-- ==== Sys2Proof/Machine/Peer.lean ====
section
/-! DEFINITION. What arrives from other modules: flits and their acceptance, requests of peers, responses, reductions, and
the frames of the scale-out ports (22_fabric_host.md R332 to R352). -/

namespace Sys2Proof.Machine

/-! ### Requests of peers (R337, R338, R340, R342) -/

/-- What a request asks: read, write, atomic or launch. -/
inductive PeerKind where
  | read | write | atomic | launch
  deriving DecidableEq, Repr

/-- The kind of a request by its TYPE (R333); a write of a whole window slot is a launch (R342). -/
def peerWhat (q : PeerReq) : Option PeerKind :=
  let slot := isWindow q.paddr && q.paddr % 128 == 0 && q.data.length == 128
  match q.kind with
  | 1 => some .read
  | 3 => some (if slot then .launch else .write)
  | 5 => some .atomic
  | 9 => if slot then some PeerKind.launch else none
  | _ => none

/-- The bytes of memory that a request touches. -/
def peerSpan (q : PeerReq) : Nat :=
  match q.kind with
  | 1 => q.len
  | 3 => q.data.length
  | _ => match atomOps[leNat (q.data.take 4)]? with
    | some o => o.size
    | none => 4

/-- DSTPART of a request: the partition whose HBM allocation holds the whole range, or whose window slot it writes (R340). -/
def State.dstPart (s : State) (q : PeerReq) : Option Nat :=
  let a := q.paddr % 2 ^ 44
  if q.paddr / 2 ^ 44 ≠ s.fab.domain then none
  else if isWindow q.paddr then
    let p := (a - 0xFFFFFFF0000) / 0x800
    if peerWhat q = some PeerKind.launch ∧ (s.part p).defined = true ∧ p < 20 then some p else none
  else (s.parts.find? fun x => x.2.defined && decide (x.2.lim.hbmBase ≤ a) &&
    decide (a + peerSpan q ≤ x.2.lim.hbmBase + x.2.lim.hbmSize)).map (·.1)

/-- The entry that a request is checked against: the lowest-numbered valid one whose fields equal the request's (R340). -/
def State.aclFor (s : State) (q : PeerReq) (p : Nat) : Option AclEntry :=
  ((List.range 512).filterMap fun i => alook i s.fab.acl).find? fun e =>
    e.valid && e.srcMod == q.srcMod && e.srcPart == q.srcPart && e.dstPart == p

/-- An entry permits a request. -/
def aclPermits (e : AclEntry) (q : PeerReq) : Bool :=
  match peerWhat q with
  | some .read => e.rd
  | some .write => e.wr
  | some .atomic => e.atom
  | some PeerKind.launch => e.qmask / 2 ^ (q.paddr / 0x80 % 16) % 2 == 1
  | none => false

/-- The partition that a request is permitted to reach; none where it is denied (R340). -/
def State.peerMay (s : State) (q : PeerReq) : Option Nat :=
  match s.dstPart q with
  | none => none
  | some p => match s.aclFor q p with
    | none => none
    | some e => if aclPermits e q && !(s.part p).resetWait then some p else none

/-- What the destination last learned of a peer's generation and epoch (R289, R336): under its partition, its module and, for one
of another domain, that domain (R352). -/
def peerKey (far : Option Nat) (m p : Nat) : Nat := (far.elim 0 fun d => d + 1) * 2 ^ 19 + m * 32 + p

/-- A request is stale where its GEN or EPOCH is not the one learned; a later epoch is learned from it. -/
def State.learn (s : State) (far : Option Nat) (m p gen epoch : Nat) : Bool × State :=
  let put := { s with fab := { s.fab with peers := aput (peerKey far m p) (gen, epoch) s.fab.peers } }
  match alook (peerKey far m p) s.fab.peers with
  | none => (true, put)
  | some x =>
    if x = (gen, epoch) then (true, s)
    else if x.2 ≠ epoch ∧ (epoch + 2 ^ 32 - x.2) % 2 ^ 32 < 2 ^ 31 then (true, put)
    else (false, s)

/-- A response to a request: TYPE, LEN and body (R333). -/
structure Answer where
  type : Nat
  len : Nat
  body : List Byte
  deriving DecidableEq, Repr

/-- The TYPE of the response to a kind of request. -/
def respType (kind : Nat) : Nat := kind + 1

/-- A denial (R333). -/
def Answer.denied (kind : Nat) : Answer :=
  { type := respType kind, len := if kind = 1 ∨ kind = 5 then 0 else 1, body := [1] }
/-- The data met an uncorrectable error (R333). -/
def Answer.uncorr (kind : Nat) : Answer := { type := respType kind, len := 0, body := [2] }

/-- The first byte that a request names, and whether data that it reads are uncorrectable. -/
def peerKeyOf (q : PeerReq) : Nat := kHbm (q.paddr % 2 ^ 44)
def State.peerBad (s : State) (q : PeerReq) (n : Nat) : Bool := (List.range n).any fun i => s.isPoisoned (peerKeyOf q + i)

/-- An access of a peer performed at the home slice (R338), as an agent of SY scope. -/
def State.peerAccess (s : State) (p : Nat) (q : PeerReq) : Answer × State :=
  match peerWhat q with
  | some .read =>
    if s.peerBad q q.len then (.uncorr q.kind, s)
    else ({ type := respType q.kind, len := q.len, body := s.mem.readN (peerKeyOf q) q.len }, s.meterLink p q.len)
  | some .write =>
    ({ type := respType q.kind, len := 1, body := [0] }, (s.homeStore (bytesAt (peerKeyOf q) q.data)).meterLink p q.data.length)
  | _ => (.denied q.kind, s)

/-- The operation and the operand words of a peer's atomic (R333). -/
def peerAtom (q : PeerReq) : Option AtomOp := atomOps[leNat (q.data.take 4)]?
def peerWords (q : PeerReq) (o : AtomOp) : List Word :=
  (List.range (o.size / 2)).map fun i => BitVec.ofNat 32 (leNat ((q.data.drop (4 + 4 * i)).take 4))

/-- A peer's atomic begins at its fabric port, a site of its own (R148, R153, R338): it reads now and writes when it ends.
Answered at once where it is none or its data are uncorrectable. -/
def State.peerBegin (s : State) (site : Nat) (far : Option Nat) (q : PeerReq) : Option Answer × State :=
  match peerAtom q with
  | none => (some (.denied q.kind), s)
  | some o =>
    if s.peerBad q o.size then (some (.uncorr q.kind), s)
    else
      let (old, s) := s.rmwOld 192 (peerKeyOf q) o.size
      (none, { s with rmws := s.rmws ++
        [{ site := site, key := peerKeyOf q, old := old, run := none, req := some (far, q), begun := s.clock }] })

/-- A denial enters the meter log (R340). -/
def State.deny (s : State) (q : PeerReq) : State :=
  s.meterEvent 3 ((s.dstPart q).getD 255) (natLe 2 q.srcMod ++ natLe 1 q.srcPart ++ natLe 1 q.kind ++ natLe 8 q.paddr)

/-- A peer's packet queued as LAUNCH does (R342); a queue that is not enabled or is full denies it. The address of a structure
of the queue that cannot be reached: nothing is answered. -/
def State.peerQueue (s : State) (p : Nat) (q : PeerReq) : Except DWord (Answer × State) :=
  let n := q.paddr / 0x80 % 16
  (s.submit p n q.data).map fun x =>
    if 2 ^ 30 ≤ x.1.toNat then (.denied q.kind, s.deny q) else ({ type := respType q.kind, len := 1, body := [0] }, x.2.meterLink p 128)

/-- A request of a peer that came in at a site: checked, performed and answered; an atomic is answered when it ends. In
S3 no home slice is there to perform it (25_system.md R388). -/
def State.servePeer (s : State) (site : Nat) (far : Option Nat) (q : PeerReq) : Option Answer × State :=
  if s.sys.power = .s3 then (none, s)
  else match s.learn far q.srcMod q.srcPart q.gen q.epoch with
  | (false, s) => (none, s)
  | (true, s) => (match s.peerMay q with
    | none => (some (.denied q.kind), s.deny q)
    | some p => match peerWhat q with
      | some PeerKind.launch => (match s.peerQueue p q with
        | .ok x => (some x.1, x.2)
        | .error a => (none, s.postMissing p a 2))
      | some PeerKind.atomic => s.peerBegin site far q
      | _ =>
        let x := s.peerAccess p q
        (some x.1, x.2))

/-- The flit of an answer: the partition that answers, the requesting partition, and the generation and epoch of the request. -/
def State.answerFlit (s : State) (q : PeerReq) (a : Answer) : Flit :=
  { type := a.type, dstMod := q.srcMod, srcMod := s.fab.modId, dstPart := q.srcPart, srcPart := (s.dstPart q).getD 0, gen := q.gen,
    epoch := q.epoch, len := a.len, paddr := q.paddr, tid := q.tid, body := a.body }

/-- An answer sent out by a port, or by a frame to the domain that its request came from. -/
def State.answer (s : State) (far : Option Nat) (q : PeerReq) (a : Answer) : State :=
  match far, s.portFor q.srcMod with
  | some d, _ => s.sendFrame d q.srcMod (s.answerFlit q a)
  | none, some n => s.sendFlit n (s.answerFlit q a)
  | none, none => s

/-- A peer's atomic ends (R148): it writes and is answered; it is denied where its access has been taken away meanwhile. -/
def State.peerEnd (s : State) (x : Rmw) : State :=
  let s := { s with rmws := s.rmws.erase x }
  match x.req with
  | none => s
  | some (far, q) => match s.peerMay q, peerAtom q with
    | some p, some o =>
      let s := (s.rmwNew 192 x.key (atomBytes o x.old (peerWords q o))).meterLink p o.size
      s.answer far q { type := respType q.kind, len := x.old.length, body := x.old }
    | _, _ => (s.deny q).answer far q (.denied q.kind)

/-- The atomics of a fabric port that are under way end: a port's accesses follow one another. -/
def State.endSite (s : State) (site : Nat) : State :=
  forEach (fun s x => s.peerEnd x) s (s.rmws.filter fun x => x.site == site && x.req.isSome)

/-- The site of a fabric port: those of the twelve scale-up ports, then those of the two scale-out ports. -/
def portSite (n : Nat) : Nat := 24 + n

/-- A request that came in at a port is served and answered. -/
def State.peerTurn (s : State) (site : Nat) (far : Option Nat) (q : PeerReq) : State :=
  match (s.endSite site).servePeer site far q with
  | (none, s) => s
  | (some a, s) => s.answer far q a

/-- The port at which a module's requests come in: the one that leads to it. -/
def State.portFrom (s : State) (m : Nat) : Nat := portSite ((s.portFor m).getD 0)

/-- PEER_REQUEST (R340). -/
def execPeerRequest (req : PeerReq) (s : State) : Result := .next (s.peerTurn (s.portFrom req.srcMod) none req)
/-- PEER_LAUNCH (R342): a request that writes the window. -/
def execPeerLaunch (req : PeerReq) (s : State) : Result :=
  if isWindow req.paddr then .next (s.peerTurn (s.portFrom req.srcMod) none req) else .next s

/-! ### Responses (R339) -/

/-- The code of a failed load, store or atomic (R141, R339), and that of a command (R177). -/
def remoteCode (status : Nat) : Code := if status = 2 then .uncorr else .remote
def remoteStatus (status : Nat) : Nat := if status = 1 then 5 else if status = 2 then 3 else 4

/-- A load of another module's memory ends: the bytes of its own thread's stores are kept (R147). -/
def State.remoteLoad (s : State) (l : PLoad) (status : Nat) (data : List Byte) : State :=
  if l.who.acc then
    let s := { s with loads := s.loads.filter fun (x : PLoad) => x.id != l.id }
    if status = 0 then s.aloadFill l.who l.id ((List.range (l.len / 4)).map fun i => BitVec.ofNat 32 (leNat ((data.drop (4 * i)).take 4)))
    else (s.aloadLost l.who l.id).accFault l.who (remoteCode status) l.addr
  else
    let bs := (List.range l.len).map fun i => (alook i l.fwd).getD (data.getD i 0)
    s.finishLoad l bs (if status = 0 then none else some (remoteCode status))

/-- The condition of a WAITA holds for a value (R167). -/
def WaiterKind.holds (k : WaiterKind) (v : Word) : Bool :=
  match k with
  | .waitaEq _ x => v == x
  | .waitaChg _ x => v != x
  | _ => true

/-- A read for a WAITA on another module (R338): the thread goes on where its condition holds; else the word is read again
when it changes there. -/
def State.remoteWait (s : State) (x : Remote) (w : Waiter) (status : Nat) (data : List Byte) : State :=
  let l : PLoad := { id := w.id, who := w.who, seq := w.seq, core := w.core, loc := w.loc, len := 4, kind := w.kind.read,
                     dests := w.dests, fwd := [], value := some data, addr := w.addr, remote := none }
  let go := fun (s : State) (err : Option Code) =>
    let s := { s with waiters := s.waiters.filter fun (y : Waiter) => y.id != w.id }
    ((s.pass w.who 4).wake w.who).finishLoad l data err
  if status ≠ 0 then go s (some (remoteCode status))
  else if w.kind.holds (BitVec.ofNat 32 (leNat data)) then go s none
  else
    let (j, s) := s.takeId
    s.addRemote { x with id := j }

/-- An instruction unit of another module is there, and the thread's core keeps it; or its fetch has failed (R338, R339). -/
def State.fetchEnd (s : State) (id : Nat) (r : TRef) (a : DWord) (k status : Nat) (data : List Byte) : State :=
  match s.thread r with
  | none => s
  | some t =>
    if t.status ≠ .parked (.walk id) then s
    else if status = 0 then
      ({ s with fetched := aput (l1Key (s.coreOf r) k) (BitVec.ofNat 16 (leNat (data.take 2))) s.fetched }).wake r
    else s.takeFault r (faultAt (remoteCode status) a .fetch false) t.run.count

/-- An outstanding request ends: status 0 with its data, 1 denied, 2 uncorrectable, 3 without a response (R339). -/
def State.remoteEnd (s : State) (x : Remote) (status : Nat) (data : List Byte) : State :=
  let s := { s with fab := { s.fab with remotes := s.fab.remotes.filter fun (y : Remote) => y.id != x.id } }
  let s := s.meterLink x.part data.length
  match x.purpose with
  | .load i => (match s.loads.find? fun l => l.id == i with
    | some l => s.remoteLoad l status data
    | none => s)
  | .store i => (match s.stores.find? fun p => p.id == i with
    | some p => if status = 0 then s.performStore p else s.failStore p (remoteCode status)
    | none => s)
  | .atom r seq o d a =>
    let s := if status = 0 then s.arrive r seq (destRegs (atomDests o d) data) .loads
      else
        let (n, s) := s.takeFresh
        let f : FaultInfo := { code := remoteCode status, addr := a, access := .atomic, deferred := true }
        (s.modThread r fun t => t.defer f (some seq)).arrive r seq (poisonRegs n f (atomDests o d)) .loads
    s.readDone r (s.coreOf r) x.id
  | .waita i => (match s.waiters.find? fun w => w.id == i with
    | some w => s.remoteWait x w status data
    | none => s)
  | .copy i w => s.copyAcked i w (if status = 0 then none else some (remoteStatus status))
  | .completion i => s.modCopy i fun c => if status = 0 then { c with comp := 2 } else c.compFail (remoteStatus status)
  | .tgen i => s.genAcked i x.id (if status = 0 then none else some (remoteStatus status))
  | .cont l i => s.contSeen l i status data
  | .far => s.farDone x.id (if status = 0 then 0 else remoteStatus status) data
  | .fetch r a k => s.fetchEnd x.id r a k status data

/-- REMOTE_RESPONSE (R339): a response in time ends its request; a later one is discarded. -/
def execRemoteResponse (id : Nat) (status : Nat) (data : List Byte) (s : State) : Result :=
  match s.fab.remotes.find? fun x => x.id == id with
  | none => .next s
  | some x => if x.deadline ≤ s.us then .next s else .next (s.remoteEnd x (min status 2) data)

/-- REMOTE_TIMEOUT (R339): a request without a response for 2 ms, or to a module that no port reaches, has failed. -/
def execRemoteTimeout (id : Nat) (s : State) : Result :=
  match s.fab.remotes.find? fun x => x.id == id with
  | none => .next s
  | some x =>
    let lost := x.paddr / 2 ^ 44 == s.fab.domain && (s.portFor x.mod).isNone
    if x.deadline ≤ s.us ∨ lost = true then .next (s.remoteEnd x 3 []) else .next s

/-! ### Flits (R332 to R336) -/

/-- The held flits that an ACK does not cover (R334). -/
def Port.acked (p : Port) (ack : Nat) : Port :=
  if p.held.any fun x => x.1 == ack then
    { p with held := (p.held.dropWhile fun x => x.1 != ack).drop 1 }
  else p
○ ○ ○ ○
ASSIGNMENT >>
For each line in the data that holds "waiters", add one to a count, then report that count alone.

PROBLEM SOLUTION >>
2